>>>>
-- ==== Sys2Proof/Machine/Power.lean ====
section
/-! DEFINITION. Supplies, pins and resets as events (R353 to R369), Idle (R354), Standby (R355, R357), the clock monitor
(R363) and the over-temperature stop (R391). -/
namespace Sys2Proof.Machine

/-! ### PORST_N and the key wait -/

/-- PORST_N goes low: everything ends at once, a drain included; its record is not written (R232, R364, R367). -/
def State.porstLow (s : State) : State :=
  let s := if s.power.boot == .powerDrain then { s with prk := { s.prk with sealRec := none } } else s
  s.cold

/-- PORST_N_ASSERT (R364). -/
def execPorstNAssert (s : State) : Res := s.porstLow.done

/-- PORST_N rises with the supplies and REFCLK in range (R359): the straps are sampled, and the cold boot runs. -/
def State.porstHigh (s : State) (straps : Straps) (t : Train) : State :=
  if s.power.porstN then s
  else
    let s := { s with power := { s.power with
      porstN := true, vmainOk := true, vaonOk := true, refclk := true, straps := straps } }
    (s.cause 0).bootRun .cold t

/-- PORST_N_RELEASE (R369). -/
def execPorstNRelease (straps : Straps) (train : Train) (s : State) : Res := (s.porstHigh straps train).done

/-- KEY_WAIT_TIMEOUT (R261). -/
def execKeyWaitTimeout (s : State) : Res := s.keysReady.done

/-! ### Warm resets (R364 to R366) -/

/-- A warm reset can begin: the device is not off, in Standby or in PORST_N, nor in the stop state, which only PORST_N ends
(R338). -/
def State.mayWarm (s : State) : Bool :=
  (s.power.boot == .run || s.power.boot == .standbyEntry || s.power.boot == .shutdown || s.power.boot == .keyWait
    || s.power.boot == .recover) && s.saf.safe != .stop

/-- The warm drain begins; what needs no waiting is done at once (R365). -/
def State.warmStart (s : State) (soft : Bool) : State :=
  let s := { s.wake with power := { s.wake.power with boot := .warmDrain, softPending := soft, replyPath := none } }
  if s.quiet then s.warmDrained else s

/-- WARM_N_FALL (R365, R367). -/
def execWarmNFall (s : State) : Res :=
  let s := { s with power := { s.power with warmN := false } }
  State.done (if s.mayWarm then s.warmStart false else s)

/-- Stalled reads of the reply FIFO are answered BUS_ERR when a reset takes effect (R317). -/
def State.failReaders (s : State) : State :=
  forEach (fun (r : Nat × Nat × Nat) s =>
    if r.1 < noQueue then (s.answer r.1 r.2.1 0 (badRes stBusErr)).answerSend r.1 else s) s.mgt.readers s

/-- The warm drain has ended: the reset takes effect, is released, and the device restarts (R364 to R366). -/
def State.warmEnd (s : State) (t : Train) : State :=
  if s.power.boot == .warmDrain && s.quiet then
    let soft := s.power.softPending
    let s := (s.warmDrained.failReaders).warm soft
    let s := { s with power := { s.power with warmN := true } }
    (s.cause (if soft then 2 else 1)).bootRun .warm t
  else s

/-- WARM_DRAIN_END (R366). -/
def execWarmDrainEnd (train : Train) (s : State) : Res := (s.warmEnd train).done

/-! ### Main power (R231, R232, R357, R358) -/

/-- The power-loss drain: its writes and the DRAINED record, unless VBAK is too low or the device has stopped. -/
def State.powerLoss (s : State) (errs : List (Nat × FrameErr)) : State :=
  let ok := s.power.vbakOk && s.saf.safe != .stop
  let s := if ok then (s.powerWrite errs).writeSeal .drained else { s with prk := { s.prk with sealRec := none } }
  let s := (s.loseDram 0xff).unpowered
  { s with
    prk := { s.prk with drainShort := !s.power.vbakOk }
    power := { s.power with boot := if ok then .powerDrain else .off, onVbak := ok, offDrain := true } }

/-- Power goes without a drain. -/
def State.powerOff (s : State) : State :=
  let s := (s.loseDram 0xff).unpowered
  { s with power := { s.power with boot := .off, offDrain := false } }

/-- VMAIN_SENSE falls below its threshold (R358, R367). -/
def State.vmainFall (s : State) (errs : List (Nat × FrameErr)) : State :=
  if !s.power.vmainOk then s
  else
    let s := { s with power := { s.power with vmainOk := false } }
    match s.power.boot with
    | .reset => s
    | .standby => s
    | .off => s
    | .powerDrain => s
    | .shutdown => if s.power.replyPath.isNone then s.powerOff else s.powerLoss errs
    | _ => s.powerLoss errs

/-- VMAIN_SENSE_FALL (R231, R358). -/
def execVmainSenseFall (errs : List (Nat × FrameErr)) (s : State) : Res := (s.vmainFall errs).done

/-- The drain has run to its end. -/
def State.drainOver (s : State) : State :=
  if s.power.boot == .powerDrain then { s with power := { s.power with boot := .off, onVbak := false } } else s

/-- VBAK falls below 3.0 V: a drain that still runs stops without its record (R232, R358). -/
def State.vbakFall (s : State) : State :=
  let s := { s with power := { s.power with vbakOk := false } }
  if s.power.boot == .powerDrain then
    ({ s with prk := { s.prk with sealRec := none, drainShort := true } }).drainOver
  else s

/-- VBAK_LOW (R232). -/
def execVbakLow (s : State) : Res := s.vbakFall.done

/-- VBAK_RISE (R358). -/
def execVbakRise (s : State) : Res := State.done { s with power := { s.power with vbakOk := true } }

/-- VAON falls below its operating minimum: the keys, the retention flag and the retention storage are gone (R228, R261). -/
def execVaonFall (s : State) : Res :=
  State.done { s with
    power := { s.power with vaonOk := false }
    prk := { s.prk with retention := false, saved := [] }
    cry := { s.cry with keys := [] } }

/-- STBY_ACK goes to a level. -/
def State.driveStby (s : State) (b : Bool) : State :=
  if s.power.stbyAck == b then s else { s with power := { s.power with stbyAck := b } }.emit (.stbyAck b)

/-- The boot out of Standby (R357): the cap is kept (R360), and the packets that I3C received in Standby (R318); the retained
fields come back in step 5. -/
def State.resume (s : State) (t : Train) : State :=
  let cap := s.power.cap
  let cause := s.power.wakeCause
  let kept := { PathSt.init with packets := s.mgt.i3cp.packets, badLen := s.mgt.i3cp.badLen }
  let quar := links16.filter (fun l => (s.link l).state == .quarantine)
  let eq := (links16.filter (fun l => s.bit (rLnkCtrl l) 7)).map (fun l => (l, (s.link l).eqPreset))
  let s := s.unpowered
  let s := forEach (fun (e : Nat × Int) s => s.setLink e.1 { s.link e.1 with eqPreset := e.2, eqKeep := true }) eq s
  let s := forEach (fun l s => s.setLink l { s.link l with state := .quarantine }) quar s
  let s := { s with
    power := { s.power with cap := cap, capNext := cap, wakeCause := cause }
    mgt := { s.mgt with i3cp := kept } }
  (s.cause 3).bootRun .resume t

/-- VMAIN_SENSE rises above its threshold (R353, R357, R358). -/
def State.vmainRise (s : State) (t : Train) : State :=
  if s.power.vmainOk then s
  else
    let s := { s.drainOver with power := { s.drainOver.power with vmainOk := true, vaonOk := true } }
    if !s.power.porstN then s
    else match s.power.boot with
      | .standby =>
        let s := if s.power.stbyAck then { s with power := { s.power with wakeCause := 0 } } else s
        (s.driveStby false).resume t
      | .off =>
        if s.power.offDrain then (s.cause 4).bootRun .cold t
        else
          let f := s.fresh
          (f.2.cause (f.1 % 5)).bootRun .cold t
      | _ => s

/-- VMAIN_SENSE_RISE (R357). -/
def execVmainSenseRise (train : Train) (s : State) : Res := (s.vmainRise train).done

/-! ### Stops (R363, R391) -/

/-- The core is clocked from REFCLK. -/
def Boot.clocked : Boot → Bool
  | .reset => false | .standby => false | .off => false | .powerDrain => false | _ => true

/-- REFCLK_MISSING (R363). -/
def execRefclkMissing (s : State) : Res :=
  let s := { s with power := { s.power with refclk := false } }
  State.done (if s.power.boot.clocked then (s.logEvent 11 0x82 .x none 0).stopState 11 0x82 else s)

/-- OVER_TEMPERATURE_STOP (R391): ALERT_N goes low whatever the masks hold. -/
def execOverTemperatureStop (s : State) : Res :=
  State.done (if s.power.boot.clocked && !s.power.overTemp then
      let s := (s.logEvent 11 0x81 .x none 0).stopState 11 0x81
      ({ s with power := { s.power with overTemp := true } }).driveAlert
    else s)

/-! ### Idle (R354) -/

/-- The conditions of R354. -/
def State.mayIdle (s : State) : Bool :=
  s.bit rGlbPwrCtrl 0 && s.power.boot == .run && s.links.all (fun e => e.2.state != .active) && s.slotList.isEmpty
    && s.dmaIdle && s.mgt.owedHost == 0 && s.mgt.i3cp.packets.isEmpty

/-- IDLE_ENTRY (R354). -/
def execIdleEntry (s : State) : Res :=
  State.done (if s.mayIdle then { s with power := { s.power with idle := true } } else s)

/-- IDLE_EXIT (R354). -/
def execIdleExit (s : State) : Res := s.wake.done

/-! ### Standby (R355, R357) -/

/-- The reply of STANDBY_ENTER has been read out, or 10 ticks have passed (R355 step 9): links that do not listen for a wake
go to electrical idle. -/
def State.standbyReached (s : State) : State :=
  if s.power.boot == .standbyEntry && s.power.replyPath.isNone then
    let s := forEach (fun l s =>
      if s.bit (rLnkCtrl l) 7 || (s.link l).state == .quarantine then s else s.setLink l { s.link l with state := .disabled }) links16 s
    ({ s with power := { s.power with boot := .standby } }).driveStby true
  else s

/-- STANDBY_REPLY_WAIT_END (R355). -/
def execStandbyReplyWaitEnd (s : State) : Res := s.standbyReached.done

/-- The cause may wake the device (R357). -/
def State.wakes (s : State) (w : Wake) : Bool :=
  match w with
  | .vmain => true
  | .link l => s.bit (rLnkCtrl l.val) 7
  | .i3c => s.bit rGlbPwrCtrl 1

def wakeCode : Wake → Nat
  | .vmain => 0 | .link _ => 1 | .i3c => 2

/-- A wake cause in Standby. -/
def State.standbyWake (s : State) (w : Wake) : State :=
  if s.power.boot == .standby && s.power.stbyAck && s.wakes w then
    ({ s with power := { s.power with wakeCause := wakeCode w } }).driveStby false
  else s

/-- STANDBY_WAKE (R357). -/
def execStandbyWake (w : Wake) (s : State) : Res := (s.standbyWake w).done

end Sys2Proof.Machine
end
<<<<
INSTRUCTIONS TO FOLLOW:
Output nothing but the lines from the one that contains "in Standby. -/" through the final line of the entries above, exactly as they appear.

YOUR SOLUTION:
/-- A wake cause in Standby. -/
def State.standbyWake (s : State) (w : Wake) : State :=
  if s.power.boot == .standby && s.power.stbyAck && s.wakes w then
    ({ s with power := { s.power with wakeCause := wakeCode w } }).driveStby false
  else s

/-- STANDBY_WAKE (R357). -/
def execStandbyWake (w : Wake) (s : State) : Res := (s.standbyWake w).done

end Sys2Proof.Machine
end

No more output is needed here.